◆ Required work ◆
Give back only the lines in the records below from the one with "-- ==== Sys2Proof/Certificates/Slice0/Obligations.lean" to the one with "restart timer, and", both inclusive, word for word.

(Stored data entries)
++++++++++++++++++++

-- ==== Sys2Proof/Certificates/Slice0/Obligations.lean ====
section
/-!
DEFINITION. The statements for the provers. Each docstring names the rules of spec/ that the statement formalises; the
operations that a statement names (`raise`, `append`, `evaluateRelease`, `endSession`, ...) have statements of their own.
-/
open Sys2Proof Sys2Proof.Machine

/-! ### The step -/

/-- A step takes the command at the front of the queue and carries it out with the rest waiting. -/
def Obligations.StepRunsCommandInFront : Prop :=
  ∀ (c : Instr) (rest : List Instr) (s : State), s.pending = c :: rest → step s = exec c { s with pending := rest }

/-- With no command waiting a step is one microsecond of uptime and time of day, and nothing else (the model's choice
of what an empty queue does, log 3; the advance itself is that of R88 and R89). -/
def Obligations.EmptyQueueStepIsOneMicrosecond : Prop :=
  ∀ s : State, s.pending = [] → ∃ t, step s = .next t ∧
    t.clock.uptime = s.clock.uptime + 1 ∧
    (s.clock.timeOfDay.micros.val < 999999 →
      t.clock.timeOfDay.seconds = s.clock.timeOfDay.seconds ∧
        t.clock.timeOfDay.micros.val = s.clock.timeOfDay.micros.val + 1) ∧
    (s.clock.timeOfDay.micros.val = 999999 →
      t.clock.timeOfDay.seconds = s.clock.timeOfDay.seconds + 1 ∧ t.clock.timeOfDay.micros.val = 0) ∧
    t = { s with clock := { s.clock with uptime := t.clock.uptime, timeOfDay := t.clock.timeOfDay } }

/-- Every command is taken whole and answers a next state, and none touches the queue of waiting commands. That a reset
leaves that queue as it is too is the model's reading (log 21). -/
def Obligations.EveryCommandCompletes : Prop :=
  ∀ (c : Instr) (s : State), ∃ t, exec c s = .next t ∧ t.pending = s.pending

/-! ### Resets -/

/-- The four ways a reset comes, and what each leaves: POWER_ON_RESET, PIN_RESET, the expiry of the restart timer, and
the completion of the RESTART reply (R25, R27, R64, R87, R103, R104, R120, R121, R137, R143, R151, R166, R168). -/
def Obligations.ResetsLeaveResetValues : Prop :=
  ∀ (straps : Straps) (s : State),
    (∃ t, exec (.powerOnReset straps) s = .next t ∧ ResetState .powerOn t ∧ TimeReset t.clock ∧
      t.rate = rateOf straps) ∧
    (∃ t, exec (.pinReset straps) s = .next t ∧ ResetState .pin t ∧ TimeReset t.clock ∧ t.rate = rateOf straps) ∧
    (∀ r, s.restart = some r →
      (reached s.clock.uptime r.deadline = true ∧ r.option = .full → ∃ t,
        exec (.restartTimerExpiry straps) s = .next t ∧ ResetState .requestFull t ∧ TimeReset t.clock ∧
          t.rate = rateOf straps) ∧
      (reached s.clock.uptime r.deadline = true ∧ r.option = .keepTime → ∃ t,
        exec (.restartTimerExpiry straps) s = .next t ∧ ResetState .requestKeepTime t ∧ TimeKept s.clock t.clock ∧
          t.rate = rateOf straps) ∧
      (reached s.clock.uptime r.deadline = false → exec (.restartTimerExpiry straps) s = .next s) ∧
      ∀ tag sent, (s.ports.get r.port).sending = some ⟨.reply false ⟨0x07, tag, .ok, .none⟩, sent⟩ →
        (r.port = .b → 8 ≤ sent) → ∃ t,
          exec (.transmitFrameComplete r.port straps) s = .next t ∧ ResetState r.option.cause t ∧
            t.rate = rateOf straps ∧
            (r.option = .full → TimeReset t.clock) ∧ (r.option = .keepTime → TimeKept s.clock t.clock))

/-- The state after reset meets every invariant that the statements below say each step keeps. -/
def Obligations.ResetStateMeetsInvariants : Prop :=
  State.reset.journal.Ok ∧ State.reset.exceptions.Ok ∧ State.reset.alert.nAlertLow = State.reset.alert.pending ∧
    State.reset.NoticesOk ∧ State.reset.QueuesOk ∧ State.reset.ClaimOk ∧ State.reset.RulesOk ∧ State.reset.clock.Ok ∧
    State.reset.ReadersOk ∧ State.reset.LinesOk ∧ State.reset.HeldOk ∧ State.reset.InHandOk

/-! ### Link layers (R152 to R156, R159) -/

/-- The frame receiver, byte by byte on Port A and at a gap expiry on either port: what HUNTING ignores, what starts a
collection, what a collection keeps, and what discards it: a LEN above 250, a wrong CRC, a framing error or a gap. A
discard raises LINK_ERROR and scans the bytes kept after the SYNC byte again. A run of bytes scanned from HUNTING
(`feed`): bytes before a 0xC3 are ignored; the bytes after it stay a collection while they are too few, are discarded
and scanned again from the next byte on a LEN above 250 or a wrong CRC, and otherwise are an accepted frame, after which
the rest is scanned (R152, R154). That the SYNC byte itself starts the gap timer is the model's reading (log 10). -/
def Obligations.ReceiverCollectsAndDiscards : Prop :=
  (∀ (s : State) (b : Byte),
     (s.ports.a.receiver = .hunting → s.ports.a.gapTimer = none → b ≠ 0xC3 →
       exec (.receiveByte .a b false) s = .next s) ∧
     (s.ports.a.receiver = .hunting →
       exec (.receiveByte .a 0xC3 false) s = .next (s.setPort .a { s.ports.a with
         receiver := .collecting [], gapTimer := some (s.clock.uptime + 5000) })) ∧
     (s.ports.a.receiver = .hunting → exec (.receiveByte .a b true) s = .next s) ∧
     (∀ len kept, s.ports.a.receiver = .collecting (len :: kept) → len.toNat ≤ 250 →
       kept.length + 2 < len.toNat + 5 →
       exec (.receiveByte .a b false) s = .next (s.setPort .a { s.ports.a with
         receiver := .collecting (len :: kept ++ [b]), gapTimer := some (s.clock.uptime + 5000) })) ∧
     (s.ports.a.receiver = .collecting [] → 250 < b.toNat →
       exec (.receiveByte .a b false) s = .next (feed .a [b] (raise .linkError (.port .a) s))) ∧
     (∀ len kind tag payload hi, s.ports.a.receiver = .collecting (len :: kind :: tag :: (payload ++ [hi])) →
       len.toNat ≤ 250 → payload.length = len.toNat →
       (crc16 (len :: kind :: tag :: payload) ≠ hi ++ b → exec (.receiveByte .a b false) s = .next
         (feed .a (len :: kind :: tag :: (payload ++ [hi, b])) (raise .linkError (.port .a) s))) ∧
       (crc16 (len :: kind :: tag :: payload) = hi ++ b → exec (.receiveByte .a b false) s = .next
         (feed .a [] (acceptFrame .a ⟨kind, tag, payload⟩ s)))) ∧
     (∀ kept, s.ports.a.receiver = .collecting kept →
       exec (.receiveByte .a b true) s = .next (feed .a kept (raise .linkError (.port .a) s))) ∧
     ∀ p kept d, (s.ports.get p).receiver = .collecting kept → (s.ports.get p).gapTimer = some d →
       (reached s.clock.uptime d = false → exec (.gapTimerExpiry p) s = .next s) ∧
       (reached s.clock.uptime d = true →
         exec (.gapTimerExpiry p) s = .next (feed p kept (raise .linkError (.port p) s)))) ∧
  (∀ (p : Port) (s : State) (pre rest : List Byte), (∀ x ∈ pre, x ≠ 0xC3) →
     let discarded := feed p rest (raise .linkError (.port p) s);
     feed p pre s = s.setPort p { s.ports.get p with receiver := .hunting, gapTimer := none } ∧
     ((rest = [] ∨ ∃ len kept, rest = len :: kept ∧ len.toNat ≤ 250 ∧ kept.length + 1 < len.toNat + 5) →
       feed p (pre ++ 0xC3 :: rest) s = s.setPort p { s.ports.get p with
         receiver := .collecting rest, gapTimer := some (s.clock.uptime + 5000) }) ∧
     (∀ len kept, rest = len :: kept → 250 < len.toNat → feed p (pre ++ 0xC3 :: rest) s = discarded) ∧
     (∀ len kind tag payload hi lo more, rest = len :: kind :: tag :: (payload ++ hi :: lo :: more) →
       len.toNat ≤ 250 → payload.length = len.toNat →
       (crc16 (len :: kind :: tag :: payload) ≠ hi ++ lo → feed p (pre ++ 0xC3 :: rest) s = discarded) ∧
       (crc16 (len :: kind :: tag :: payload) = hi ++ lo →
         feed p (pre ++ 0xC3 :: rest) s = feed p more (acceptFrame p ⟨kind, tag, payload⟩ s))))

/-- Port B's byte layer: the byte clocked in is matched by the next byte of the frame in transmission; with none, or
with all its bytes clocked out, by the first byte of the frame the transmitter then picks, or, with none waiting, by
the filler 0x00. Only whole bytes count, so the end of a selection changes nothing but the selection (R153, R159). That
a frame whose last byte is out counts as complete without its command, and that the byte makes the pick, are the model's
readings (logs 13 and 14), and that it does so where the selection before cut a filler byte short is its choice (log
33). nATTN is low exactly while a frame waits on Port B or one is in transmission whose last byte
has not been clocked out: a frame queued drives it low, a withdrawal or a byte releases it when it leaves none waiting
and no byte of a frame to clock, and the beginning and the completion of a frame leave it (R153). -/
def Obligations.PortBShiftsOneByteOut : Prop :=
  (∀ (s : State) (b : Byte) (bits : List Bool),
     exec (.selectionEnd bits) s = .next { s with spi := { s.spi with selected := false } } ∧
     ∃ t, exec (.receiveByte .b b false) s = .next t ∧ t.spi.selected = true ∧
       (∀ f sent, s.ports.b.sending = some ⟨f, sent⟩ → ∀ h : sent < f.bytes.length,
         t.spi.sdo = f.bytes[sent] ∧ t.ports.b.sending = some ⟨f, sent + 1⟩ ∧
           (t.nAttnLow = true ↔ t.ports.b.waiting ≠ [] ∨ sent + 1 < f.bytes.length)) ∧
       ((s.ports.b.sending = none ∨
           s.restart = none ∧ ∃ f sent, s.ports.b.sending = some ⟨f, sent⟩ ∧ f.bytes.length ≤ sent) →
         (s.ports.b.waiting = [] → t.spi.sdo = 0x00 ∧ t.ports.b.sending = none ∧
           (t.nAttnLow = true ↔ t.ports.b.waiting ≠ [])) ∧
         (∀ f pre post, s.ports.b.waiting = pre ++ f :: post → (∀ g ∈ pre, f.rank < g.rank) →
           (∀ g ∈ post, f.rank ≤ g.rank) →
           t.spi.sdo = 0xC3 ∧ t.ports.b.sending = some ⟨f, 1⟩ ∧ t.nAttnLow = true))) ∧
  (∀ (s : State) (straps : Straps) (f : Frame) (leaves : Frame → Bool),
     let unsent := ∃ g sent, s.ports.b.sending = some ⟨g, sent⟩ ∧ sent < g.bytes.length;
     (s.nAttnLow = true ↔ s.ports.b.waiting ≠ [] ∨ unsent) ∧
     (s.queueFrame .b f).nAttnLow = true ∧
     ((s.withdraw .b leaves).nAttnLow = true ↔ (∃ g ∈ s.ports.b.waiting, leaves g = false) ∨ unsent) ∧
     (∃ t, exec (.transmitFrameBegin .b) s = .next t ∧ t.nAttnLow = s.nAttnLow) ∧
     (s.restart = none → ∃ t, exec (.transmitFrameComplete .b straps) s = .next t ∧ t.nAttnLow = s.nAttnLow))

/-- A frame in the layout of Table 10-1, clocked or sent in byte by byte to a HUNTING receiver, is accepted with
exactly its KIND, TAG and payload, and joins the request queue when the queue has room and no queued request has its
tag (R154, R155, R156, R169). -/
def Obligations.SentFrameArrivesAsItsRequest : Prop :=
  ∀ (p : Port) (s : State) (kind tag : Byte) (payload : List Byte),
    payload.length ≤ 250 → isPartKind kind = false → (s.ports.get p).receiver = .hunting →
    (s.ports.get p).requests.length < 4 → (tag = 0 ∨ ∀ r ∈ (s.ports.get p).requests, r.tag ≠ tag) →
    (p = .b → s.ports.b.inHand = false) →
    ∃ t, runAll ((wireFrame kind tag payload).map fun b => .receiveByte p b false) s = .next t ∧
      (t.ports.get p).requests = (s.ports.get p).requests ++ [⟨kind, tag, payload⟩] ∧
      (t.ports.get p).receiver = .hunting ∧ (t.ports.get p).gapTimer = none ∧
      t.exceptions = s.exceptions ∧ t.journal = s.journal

++++++++++++++++++++

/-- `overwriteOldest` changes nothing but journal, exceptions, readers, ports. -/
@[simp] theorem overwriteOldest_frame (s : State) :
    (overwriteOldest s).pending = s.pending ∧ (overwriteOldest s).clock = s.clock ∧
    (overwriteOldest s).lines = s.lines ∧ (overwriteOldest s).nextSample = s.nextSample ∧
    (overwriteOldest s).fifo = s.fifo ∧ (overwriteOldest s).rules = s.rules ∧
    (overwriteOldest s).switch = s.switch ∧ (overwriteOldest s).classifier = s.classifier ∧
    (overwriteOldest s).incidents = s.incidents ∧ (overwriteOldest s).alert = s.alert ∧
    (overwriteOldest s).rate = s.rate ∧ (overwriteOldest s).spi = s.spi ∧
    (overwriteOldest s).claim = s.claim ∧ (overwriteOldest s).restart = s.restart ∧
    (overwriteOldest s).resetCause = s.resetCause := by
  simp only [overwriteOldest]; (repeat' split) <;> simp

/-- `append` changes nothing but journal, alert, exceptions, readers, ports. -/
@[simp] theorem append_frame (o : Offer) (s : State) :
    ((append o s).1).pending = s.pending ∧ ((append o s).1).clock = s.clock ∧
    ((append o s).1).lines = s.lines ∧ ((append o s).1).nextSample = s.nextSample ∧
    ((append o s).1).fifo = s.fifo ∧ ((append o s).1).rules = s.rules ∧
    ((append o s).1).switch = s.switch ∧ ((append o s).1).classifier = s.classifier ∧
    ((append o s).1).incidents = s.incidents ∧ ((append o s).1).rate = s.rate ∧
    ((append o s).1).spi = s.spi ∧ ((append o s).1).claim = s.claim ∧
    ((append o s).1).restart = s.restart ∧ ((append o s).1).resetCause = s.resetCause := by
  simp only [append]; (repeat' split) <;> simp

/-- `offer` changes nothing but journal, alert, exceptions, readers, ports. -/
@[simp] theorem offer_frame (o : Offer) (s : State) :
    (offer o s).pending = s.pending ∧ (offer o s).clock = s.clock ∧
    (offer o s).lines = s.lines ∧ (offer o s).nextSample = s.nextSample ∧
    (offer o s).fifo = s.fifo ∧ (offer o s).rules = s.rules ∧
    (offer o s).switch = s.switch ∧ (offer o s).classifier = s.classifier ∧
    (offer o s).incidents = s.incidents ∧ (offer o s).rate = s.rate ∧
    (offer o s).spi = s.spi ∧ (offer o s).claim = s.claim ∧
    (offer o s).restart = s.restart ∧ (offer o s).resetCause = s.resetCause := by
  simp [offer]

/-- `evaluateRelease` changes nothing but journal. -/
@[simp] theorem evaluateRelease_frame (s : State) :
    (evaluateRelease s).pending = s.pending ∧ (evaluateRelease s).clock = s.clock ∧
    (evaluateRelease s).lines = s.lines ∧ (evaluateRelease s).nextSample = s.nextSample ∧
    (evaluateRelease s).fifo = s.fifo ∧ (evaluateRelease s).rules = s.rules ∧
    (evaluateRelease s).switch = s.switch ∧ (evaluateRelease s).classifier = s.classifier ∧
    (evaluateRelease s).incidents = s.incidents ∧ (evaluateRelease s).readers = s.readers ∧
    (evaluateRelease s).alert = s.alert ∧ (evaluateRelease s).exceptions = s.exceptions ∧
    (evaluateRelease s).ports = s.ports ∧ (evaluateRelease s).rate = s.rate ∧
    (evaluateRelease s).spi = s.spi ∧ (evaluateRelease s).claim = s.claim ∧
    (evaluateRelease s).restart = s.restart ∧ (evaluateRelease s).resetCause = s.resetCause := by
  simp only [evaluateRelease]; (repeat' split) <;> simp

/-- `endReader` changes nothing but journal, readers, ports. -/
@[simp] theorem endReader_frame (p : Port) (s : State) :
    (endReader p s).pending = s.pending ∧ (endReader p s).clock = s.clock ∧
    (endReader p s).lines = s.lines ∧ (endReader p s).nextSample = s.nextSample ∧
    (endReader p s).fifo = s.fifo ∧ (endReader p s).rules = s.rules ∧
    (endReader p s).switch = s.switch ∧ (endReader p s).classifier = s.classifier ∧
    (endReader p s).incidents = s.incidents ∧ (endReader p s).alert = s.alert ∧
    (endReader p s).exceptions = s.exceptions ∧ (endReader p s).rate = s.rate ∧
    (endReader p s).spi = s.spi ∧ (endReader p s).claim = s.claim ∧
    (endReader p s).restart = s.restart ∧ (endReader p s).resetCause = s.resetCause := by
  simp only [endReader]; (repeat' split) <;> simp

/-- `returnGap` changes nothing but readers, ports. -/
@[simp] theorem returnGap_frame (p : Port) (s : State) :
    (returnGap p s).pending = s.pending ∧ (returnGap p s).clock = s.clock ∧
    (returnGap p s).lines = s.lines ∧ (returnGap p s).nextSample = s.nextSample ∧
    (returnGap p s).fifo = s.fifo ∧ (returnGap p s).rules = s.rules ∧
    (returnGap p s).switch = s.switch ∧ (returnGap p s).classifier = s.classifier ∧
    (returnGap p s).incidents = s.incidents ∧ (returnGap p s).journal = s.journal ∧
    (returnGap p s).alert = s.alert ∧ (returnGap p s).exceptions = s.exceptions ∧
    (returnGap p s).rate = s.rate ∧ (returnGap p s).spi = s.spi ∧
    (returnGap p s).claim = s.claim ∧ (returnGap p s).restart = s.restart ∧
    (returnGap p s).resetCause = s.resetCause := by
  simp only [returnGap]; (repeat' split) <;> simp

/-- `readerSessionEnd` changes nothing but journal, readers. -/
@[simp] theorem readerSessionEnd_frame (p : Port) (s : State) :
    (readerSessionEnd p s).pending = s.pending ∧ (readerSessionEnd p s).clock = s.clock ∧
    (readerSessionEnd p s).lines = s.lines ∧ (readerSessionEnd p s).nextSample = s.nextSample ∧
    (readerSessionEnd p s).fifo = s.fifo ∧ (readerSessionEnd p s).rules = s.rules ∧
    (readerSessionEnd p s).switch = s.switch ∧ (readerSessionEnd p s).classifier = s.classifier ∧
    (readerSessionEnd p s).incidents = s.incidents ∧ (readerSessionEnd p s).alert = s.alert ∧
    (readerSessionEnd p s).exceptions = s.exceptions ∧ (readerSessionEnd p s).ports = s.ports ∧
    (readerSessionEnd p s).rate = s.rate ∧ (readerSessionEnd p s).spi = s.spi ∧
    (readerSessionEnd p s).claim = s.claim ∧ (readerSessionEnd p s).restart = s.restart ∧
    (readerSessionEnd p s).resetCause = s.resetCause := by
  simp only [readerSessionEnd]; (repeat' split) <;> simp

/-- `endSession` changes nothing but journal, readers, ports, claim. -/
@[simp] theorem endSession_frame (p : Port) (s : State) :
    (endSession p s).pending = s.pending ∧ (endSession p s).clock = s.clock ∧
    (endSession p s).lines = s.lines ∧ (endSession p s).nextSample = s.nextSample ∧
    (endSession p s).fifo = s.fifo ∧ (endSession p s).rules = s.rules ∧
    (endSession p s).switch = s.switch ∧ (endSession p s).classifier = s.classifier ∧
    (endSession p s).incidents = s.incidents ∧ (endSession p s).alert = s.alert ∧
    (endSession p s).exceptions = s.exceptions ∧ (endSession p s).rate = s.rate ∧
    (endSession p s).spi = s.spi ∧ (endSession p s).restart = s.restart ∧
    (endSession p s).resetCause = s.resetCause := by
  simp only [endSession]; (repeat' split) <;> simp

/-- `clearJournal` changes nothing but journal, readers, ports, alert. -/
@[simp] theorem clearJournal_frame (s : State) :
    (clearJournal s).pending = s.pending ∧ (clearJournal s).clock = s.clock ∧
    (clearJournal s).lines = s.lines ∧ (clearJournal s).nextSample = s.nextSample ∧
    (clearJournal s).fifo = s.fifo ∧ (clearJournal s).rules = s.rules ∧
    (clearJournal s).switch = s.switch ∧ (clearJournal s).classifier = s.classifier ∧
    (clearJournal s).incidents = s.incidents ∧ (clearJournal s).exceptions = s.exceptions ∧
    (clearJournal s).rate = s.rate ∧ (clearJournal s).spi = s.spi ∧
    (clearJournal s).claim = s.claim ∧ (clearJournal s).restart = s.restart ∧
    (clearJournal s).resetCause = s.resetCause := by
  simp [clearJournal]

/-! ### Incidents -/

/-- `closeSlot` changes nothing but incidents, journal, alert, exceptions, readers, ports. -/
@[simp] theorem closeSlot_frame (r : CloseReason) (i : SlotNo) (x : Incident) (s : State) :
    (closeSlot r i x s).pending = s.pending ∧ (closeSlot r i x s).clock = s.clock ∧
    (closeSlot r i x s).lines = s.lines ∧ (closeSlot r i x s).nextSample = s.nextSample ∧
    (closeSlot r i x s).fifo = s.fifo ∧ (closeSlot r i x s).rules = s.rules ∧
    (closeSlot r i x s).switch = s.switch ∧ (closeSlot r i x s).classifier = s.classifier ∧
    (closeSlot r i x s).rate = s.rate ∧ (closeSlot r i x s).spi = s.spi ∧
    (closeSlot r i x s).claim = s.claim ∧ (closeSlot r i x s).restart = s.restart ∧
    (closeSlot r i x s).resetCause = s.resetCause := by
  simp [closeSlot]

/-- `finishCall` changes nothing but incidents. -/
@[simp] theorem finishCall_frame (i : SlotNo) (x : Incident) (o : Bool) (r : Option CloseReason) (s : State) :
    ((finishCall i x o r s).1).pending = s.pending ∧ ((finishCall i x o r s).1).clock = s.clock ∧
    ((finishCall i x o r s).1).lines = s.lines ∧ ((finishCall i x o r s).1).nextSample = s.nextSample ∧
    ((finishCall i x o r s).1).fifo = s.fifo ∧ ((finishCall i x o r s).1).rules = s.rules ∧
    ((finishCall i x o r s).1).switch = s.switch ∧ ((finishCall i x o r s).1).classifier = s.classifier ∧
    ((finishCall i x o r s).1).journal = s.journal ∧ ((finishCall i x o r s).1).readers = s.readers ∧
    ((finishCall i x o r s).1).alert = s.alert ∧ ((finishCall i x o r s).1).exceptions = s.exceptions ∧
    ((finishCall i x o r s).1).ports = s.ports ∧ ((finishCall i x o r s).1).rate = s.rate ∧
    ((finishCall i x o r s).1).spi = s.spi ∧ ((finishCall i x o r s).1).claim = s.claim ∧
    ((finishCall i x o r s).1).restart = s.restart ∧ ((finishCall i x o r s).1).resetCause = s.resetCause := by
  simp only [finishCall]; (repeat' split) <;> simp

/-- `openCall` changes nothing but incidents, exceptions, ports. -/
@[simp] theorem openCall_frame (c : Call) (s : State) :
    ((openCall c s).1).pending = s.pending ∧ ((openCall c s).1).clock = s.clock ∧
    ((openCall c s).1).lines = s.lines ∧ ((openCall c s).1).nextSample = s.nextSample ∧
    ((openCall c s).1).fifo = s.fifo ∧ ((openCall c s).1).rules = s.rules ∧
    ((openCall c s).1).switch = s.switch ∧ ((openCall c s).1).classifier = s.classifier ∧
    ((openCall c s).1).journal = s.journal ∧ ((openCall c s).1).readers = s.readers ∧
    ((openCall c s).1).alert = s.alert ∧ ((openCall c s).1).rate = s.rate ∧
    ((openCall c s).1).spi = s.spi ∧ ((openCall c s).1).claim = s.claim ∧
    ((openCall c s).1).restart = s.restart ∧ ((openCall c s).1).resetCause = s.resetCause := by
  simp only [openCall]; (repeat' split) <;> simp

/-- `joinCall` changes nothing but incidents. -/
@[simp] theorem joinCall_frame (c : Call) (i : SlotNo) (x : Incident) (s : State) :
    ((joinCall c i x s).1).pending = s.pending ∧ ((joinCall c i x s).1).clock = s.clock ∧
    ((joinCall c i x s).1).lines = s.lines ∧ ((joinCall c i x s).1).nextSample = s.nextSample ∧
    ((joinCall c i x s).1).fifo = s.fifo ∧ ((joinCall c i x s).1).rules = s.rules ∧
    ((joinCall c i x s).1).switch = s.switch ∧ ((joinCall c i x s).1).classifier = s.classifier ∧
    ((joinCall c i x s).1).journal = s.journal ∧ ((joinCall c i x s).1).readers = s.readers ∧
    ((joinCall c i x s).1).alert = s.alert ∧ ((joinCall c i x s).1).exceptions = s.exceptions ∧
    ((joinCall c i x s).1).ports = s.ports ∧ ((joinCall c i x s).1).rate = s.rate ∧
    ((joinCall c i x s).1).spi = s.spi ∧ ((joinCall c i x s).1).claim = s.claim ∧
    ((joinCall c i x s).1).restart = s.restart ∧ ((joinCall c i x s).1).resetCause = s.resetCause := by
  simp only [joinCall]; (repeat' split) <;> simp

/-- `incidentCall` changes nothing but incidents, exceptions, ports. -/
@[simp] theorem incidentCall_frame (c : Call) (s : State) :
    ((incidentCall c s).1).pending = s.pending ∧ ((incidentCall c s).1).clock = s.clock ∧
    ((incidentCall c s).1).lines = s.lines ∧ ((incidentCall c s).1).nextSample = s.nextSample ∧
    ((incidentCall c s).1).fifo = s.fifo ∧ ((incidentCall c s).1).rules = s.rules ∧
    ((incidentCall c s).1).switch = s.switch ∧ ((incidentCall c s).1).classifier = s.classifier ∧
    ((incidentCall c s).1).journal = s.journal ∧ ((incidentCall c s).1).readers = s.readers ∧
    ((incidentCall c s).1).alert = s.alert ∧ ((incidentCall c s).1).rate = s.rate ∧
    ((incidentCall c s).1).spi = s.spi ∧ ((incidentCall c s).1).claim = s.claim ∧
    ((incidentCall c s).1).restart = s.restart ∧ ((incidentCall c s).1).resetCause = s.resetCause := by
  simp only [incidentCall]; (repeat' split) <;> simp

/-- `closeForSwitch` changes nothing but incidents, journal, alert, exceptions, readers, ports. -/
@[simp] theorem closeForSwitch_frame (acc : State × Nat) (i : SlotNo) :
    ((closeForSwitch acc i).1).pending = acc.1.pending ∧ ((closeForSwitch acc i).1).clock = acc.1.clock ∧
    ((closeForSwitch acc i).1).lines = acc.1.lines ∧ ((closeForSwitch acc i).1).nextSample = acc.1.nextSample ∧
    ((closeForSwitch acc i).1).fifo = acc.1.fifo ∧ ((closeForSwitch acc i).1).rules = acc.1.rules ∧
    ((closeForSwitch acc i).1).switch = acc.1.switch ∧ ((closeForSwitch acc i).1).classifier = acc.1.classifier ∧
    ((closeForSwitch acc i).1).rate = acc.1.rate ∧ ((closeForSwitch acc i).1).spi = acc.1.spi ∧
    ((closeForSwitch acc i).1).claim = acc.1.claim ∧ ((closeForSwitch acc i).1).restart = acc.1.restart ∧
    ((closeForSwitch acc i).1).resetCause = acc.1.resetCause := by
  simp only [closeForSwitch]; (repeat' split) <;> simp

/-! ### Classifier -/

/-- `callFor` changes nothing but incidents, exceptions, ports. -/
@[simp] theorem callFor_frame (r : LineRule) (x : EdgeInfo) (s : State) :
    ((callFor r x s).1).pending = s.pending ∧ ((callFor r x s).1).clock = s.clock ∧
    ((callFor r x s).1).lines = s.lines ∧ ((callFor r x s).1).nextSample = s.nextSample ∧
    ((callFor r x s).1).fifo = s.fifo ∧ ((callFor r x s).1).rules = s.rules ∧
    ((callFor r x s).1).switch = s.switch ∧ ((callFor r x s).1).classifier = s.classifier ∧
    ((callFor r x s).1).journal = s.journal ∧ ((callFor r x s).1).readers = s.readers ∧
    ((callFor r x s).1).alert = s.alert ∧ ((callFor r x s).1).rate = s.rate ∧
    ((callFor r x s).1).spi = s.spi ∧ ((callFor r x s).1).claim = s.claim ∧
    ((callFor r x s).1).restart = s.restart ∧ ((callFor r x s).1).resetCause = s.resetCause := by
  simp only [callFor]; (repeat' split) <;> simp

++++++++++++++++++++

◆ Written response ◆
-- ==== Sys2Proof/Certificates/Slice0/Obligations.lean ====
section
/-!
DEFINITION. The statements for the provers. Each docstring names the rules of spec/ that the statement formalises; the
operations that a statement names (`raise`, `append`, `evaluateRelease`, `endSession`, ...) have statements of their own.
-/
open Sys2Proof Sys2Proof.Machine

/-! ### The step -/

/-- A step takes the command at the front of the queue and carries it out with the rest waiting. -/
def Obligations.StepRunsCommandInFront : Prop :=
  ∀ (c : Instr) (rest : List Instr) (s : State), s.pending = c :: rest → step s = exec c { s with pending := rest }

/-- With no command waiting a step is one microsecond of uptime and time of day, and nothing else (the model's choice
of what an empty queue does, log 3; the advance itself is that of R88 and R89). -/
def Obligations.EmptyQueueStepIsOneMicrosecond : Prop :=
  ∀ s : State, s.pending = [] → ∃ t, step s = .next t ∧
    t.clock.uptime = s.clock.uptime + 1 ∧
    (s.clock.timeOfDay.micros.val < 999999 →
      t.clock.timeOfDay.seconds = s.clock.timeOfDay.seconds ∧
        t.clock.timeOfDay.micros.val = s.clock.timeOfDay.micros.val + 1) ∧
    (s.clock.timeOfDay.micros.val = 999999 →
      t.clock.timeOfDay.seconds = s.clock.timeOfDay.seconds + 1 ∧ t.clock.timeOfDay.micros.val = 0) ∧
    t = { s with clock := { s.clock with uptime := t.clock.uptime, timeOfDay := t.clock.timeOfDay } }

/-- Every command is taken whole and answers a next state, and none touches the queue of waiting commands. That a reset
leaves that queue as it is too is the model's reading (log 21). -/
def Obligations.EveryCommandCompletes : Prop :=
  ∀ (c : Instr) (s : State), ∃ t, exec c s = .next t ∧ t.pending = s.pending

/-! ### Resets -/

/-- The four ways a reset comes, and what each leaves: POWER_ON_RESET, PIN_RESET, the expiry of the restart timer, and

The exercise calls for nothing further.